I *will* grant you that there are a lot of companies out there that don't write OSX versions of their software, and that can be annoying on occasion, but seeing as I'm not a gamer it's never affected me personally.
Pretty much everything else that I've needed to do I've found an equivalent piece of software.

*looks more than more than mildly surprised to hear that you don't run an antivirus and haven't gotten hit*


----------



## icehawk (Dec 31, 2007)

Rostam The Grey said:
			
		

> OK, here it is... Macs are NOT more secure than Windows. If anything, I would think Windows is more secure. Not only does Microsoft do extensive testing and spend millions and months on it, but Vista has memory randomization, which means your system code jumps around in memory.



Vista's ASLR is only randomized across 8 bits (and then only for properly compiled binaries), meaning an attacker has a 1/256 chance in hitting the correct memory address in a return to libc attack. Furthermore, the memory address is _only randomized once during boot_, meaning that an attacker only has to worry about the layout changing when the machine reboots. (Let's not forget that the default action in Vista is *suspend* and not shutdown.)

This is really moot, as exploits pale in the face of what you can get people to do by social engineering.



			
				Swampwulf said:
			
		

> No, there's been a couple of proof of concept Virii, several trojans, and I think that there might have been a worm hit a couple of dozen machine a few years ago, but I've never had anything hit my machine.



There was one a couple of months ago, but it was the normal 'click here to download a codec to view this porn' sort of a thing, and not an 'oh view this page while we have a piece of javascript that tries every IE exploit from the past six months on your browser' one.


----------



## ADF (Dec 31, 2007)

No operating system in existence is completely secure, nothing is unhackable, you would have to be pretty arrogant to think otherwise. Frankly I find the Mac mentality that they are immune to viruses as being dangerous, a false sense of immunity only makes you more vaulnable.

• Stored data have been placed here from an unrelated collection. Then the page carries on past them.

-- ==== Sys2Proof/Machine/Sched.lean ====
section
/-! DEFINITION. The rotational scheduler and the service contracts (spec/14_queues_ordering.md, R487 to R497, R507, R508) with the
queue and contract packets. -/

namespace Sys2Proof.Machine
open Sys2Proof

/-! ### Items (R487 to R490) -/

/-- A read or write run not yet armed: its command, or internal work; its head and first sector. -/
structure Item where
  ctx : Option CtxIx
  head : Head
  write : Bool
  at_ : SectorAt
  startNo : Nat
  /-- Class: 0 urgent to 3 low, 4 internal. -/
  cls : Nat
  tier : Nat
  deadline : Nat
  /-- Distance of the reach angle from the engine's angle (R488). -/
  reach : Nat
  deriving DecidableEq, Repr

/-- A fragment of a context for a head is queued or armed. -/
def State.armedFor (s : State) (a : Eng) (g : Head) (x : Nat) : Bool :=
  let h := s.localOf g
  let q := s.eng[a].seq
  (q.fq.any fun f => f.ctx == x && f.hmask.getLsbD h) || (fins 32).any fun (c : Fin 32) =>
    let k := s.eng[a].reel.cmp[(⟨16 + c.val, by omega⟩ : CmpIx)]
    k.armed && k.headMask.getLsbD h && q.tags[c].frag.ctx == x

/-- The reach angle of a sector (R488), as the distance from the engine's present angle: the next pass after the predicted seek and
settle. -/
def State.reachOf (s : State) (a : Eng) (g : Head) (p : SectorAt) : Nat :=
  let h := s.head[g].srv
  let dist := (h.pos - p.track * 256) / 256 + (p.track * 256 - h.pos) / 256
  let wait := if dist = 0 then 0 else Config.seekWedges (finMod 4 (by decide) s.eng[a].srv.galopSet) dist * 65536
  let from_ := (s.angle a + wait) % revUnits
  wait + (s.slotAngle a p + revUnits - from_) % revUnits

/-- Latency contract of a command, and whether its queue is behind a floor (R496). -/
def State.latencyOf (s : State) (c : Ctx) : Option (Nat × Contract) := s.q.contracts.find? fun k => !k.2.floor && k.2.short c
/-- A floor's queue has moved fewer bytes in its window than MBPS × the time elapsed (R496). -/
def Contract.behind (k : Contract) (now : MTime) : Bool := decide (k.winBytes * 3000 < k.rate * (now - k.winAt))
/-- See `latencyOf`. -/
def State.floorBehind (s : State) (c : Ctx) : Bool := s.q.contracts.any fun k => k.2.floor && k.2.covers c && k.2.behind s.mtime

/-- The deadline of a command under its latency contract. -/
def State.deadlineOf (s : State) (c : Ctx) : Nat := ((s.latencyOf c).map fun k => c.fetchAt + k.2.latMs * msClocks).getD 0

/-- Completed writes hold more than WB_HIGH % of all credits. -/
def State.wbHighNow (s : State) : Bool := decide (s.q.creditsAll * s.q.wbHigh < 100 * s.q.creditsWb)

/-- The tier of a command's items (R489). -/
def State.tierOf (s : State) (c : Ctx) : Nat :=
  if c.due then 1
  else if c.cls = 0 then 2
  else if s.q.ageMax < (s.eng[s.refEngine].reel.stamp.rev + 2 ^ 32 - c.startRev) % 2 ^ 32 then 3
  else if s.floorBehind c then 4
  else 5

/-- The first of an engine's sectors in a list for each head. -/
def firstPerHead (l : List (Head × SectorAt)) : List (Head × SectorAt) :=
  l.foldl (fun acc p => if acc.any fun q => q.1 == p.1 then acc else acc ++ [p]) []

/-- The sectors of an engine a read still has to read. -/
def State.readSectors (s : State) (a : Eng) (c : Ctx) : List (Head × SectorAt) :=
  c.blocks.filterMap fun b =>
    if b.here || b.failed.isSome then none
    else match b.source with
      | .media z o =>
        let d := s.zoneDesc z
        if d.engine = a then
          (s.blockSector d o).bind fun p =>
            let q := s.remapped a d p
            if (s.jobAt a q).isSome then none else (s.globalHead a q.head.val).map fun g => (g, q)
        else none
      | _ => none
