/-- The SRAM diagnostic window: the last 4 KiB of processor local memory (R577, log 21). -/
def sramWindow : Nat := sramBase 12 - 512
/-- The diagnostic window of each DDR4 channel: the last 1 MiB of the raw-sample capture partition on it (R577). -/
def dramWindow : Nat := (5376 - 2) * 131072 / 2
/-- A module word lies in a diagnostic window: left out of counters, buckets, logs and events, and skipped by the scrubber. -/
def inWindow (w : Nat) : Bool := decide (dramWindow ≤ chanWord w ∧ chanWord w < dramWindow + 131072)

/-- A channel changed. -/
def State.modChan (s : State) (c : Fin 2) (f : Channel → Channel) : State := s.modMem fun m => { m with chan := vmod m.chan c f }
/-- A word written by anyone: a write-back that waits for it is cancelled (R565), and a full write is noted (R573). -/
def State.putWord (s : State) (w : Nat) (v : EccWord) (full : Bool) : State :=
  let key := ((wordChan w).val, chanWord w)
  let s := s.modMem fun m =>
    { m with
      dram := Memory.write m.dram w v
      ueHist := if full then m.ueHist.map fun p => if p.1 = key then (key, true) else p else m.ueHist }
  s.modChan (wordChan w) fun c => { c with writebacks := c.writebacks.filter fun p => p.1 ≠ w }

/-! ### Errors: counters, buckets, logs (R565, R566, R571, R573) -/

/-- A region's bucket changed. -/
def State.modBkt (s : State) (r : MemRegion) (f : Bucket → Bucket) : State := s.modMem fun m => { m with bkt := vmod m.bkt r f }

/-- A bucket takes a level (R571): at DEPTH it holds, OVF sets with the interrupt and one event where it was clear. -/
def State.fillBucket (s : State) (r : MemRegion) (n : Nat) : State :=
  let b := s.mem.bkt[r]
  let s := s.modBkt r fun b => { b with level := min n b.depth }
  if b.depth ≤ n ∧ !b.ovf then
    let s := (s.modBkt r fun b => { b with ovf := true }).modMem fun m => { m with irq := m.irq ||| (1 <<< r.val) }
    s.condMem
  else s

/-- A correctable error in a region (R565, R571). -/
def State.countCe (s : State) (r : MemRegion) (log : EccLog) : State :=
  let s := (s.modBkt r fun b => { b with ceCnt := satAdd 32 b.ceCnt 1 }).modMem fun m => { m with lastCe := log }
  s.fillBucket r (s.mem.bkt[r].level + 1)

/-- An uncorrectable read in a region (R566): UE_CNT, the log, and one event unless a partial write met poison (R567). -/
def State.countUe (s : State) (r : MemRegion) (log : EccLog) (event : Bool) : State :=
  let n := s.mem.bkt[r].ueCnt
  let s := (s.modBkt r fun b => { b with ueCnt := inc 32 b.ueCnt }).modMem fun m =>
    let h := (m.ueHead + 1) % 16
    { m with ueHead := h, ueLog := vset m.ueLog (finMod 16 (by decide) h) log }
  let s := s.saturated (reaches 32 n) 0x10 5 0 (0x3010C + r.val * 0x10) (nw (n + 1))
  if event then s.condMem else s

/-- The die that a syndrome names: four dies of 16 data bits, the fifth of the check bits (R559, R573). -/
def dieOf (x : Byte) : Option Nat :=
  if popcount 8 x.toNat = 1 then some 4 else (eccColumns.findIdx? fun c => c == x.toNat).map fun j => j / 16

/-- Row of a channel word: 8 KiB of data (R574). -/
def rowOf (w : Nat) : Nat := w / 1024

/-- A DDR4 row marked for repair in dies (R573); a repair is in progress until DRAM_ROW_REPAIR has served every mark (log 22). -/
def State.markRow (s : State) (c : Fin 2) (w : Nat) (dies : List Nat) : State :=
  let l := dies.map fun d => (d, rowOf w)
  (s.modChan c fun x => { x with marked := x.marked ++ l.filter fun y => !x.marked.contains y }).modMem fun m => { m with repairBusy := true }

/-- An SRAM macro row marked (R573, R575): recorded in the NOR configuration area, switched to a spare at the next power-on reset; a
row that finds no spare is recorded in an event. -/
def State.markSram (s : State) (w : Nat) : State :=
  let r := Config.sramRow w
  if s.mem.sramMarked.contains r || s.nor.sramRepairs.contains r then s
  else if 2 ≤ (s.nor.sramRepairs.filter fun x => Config.sramMacro x == Config.sramMacro r).length then
    (s.modMem fun m => { m with sramMarked := r :: m.sramMarked }).condMem
  else (s.modMem fun m => { m with sramMarked := r :: m.sramMarked }).modNor fun n => { n with sramRepairs := r :: n.sramRepairs }

/-- HARD_THR. -/
def MemBlock.hardThr (m : MemBlock) : Nat := fld m.cfg 15 12

/-- A correction counts towards a hard fault (R573): the corrections before it that were each followed by a write-back. -/
def State.hardCe (s : State) (key : Nat × Nat) (synd : Byte) : State :=
  let n := (alookup s.mem.history key).getD 0
  if s.mem.hardThr ≤ n + 1 then
    let s := s.modMem fun m => { m with history := aerase m.history key }
    match fin? 2 key.1 with
    | some c => s.markRow c key.2 ((dieOf synd).toList)
    | none => s.markSram key.2
  else s

/-- An uncorrectable read counts towards a hard fault (R573): the second with a full write between them marks the row. -/
def State.hardUe (s : State) (key : Nat × Nat) : State :=
  if alookup s.mem.ueHist key = some true then
    let s := s.modMem fun m => { m with ueHist := aerase m.ueHist key }
    match fin? 2 key.1 with
    | some c => s.markRow c key.2 [0, 1, 2, 3, 4]
    | none => s.markSram key.2
  else s.modMem fun m => { m with ueHist := aset m.ueHist key false }

/-- A write-back of a corrected word has been made (R565, R573). -/
def State.notedBack (s : State) (key : Nat × Nat) : State :=
  s.modMem fun m => { m with history := aset m.history key (((alookup m.history key).getD 0) + 1) }

/-- A read of a DDR4 word through the code (R563, R565, R566): what it returns and the state it leaves. A correctable error is
counted and its write-back queued; in a partial write the write itself corrects (R567). -/
def State.readWord (s : State) (w : Nat) (partial_ : Bool) : EccWord × State :=
  let v := Memory.read s.mem.dram w
  if inWindow w then (v, s)
  else
    let c := wordChan w
    let key := (c.val, chanWord w)
    let r := dramRegion w
    let log : EccLog := { memid := c.val, region := r.val, synd := v.syndrome, kind := v.kind, waddr := chanWord w }
    match v.kind with
    | .none => (v, s)
    | .ce =>
      let waiting := s.mem.chan[c].writebacks.any fun p => p.1 = w
      let s := s.countCe r log
      let s := if partial_ || waiting then s
        else (s.hardCe key v.syndrome).modChan c fun x => { x with writebacks := x.writebacks ++ [(w, EccWord.fresh v.value)] }
      (v, s)
    | .ue => (v, (s.countUe r log true).hardUe key)
    | .poison => (v, (s.countUe r log (!partial_)).hardUe key)

/-- Bytes merged into a word at a byte offset. -/
def mergeBytes (d : BitVec 64) (off : Nat) (bytes : List Byte) : BitVec 64 :=
  bytes.zipIdx.foldl (fun (d : BitVec 64) (b, i) =>
    let k := 8 * (off + i)
    (d &&& ~~~(BitVec.ofNat 64 (255 * 2 ^ k))) ||| BitVec.ofNat 64 (b.toNat * 2 ^ k)) d

/-- Some bytes of one word written (R567). -/
def State.writeBytes (s : State) (w off : Nat) (bytes : List Byte) : State :=
  if bytes.length = 8 then s.putWord w (EccWord.fresh (mergeBytes 0 0 bytes)) true
  else
    let (v, s) := s.readWord w true
    let d := mergeBytes v.value off bytes
    if v.kind.bad then
      (s.putWord w (EccWord.poison d) false).modMem fun m => { m with poisonCnt := satAdd 32 m.poisonCnt 1 }
    else s.putWord w (EccWord.fresh d) false

/-- Bytes written from a byte address on, word by word. -/
def State.writeRange (s : State) (addr : Nat) : List Byte → Nat → State
  | _, 0 => s
  | bytes, n + 1 =>
    if bytes.isEmpty then s
    else
      let off := addr % 8
      let now := bytes.take (8 - off)
      (s.writeBytes (addr / 8) off now).writeRange (addr + now.length) (bytes.drop (8 - off)) n

/-! ### The controller memory buffer (R441, R462, R463, R570) -/

/-- First byte and size of a function's buffer in DDR4 (R441): none where it has no BAR4. -/
def State.cmbOf (s : State) (f : Fn) : Option (Nat × Nat) :=
  if s.host.vfCmb then some (8 * cmbBase + f.val * 16777216, 16777216)
  else if f = 0 then some (8 * cmbBase, 268435456) else none

/-- A function's buffer is enabled (R461): CRE and CMSE of its CMBMSC (log 69). -/
def State.cmbOn (s : State) (f : Fn) : Bool := (s.cmbOf f).isSome && s.host.fns[f].cmbmsc.getLsbD 0 && s.host.fns[f].cmbmsc.getLsbD 1

/-- CMBSZ (R461): submission queues, PRP and SGL lists, read and write data, no completion queues; the size of R441 in units of 1 MiB.
Zero while CRE is clear (log 69). -/
def State.cmbsz (s : State) (f : Fn) : Word :=
  match s.cmbOf f with
  | some (_, n) => if s.host.fns[f].cmbmsc.getLsbD 0 then mkw [bf 31 12 (n / 1048576), bf 11 8 2, bb 4 true, bb 3 true, bb 2 true, bb 0 true] else 0
  | none => 0

/-- CMBLOC (R461): BIR 4 at offset 0. -/
def State.cmbloc (s : State) (f : Fn) : Word :=
  if (s.cmbOf f).isSome && s.host.fns[f].cmbmsc.getLsbD 0 then mkw [bf 31 12 0, bf 2 0 4] else 0

/-- CSTS of a function: ready, fatal status, shutdown status. -/
def FnState.csts (x : FnState) : Nat := (if x.rdy then 1 else 0) + (if x.cfs then 2 else 0) + 4 * x.shst

/-- A controller property of a function by its offset in BAR0 (R443, R461), where the manual gives it: CAP with MQES, CQR, AMS, TO, CSS,
MPSMIN, MPSMAX and CMBS, then VS, CSTS, CMBLOC, CMBSZ and CMBMSC. Places of the bits as in NVMe Base 2.0 (log 9). -/
def State.property (s : State) (f : Fn) (off : Nat) : Option Word :=
  match off with
  | 0x00 => some (mkw [bf 15 0 0x3FFF, bb 16 true, bb 17 true, bf 31 24 0x14])
  | 0x04 => some (mkw [bb 5 true, bb 11 true, bf 19 16 0, bf 23 20 4, bb 25 (s.cmbOf f).isSome])
  | 0x08 => some 0x00020000
  | 0x1C => some (nw s.host.fns[f].csts)
  | 0x38 => some (s.cmbloc f)
  | 0x3C => some (s.cmbsz f)
  | 0x50 => some (nw s.host.fns[f].cmbmsc.toNat)
  | 0x54 => some (nw (s.host.fns[f].cmbmsc.toNat / 2 ^ 32))
  | _ => none

/-- Device ID of a function (R440): the PF's and the VFs'. -/
def deviceId (f : Fn) : Nat := if f = 0 then 0x4824 else 0x4825

/-- A word of a function's configuration header that the manual gives (R440): Vendor and Device ID, class code, Subsystem Vendor ID;
the Revision ID and the Subsystem ID are not in it (log 9). -/
def configHeader (f : Fn) (off : Nat) : Option Word :=
  match off with
  | 0x00 => some (mkw [bf 31 16 (deviceId f), bf 15 0 0x1F4C])
  | 0x08 => some (mkw [bf 31 8 0x010802, bf 7 0 (Config.logWord 0x103 2).toNat])
  | 0x2C => some (mkw [bf 31 16 (Config.logWord 0x103 11).toNat, bf 15 0 0x1F4C])
  | _ => none

/-- CMB_POISON_REFILL (R463, R570): a function's buffer becomes unwritten and its refill begins. -/
def State.refillCmb (s : State) (f : Fn) : State :=
  match s.cmbOf f with
  | none => s
  | some (b, n) =>
    s.modMem fun m =>
      { m with
        dram := m.dram.filter fun p => !decide (b ≤ 8 * p.1 ∧ 8 * p.1 < b + n)
        refill := if m.refill.contains f then m.refill else m.refill ++ [f]
        deferred := m.deferred.filter fun d => d.1 ≠ f }

/-- A burst served by a channel: CH_BUSY. -/
def State.burst (s : State) (c : Fin 2) : State := s.modChan c fun x => { x with busy := wrapAdd 32 x.busy 1 }

/-- CMB_WRITE (R461, R462, R567, R570): during a refill the write waits until the refill has passed; a buffer not enabled takes none
(log 69). -/
def execCmbWrite (f : Fn) (off : Nat) (bytes : List Byte) (s : State) : Out :=
  .next (
    match s.cmbOf f with
    | none => s
    | some (b, n) =>
      if !s.host.fns[f].present || !s.cmbOn f || decide (n < off + bytes.length) then s
      else if s.mem.refill.contains f then s.modMem fun m => { m with deferred := m.deferred ++ [(f, off, bytes)] }
      else (s.writeRange (b + off) bytes (bytes.length + 1)).burst (wordChan ((b + off) / 8)))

If someone wanted to they can make viruses for Mac, but they will get more machines for their effort targeting Windows.


----------



## Aden (Dec 31, 2007)

You'd think a bunch of hackers would be targeting Macs a lot more intensely because of how damn smug all of us Mac owners are, eh?


----------



## net-cat (Dec 31, 2007)

Why Mac and Linux will always be as insecure as Windows:



> Click here for free porn/penis enlargement/Playstation 3/laptop/whatever!
> 
> If something pops up asking for your password, you should enter it. You can trust us. We're really reputable and stuff. And we're giving you free stuff. If you don't do it, you can't get the free stuff!


----------



## Rostam The Grey (Dec 31, 2007)

Swampwulf said:
			
		

> No, there's been a couple of proof of concept Virii, several trojans, and I think that there might have been a worm hit a couple of dozen machine a few years ago, but I've never had anything hit my machine.
> I guess that Apple *might* just spend a few dollars to keep their OS patched despite what seems to be an assumption on your part that they don't.
> 
> I *will* grant you that there are a lot of companies out there that don't write OSX versions of their software, and that can be annoying on occasion, but seeing as I'm not a gamer it's never affected me personally.
> ...



I keep windows updated. Microsoft fixes the holes. The problems that pop up everywhere are from known exploits that people don't update to fix. Plus I don't click or view unsolicited email. But I also have a Masters Degree in Computer Science, I'm pretty confident I could fix any problems. I wouldn't recommend it to a client.


			
				icehawk said:
			
		

> Vista's ASLR is only randomized across 8 bits (and then only for properly compiled binaries), meaning an attacker has a 1/256 chance in hitting the correct memory address in a return to libc attack. Furthermore, the memory address is _only randomized once during boot_, meaning that an attacker only has to worry about the layout changing when the machine reboots. (Let's not forget that the default action in Vista is *suspend* and not shutdown.)
> 
> This is really moot, as exploits pale in the face of what you can get people to do by social engineering.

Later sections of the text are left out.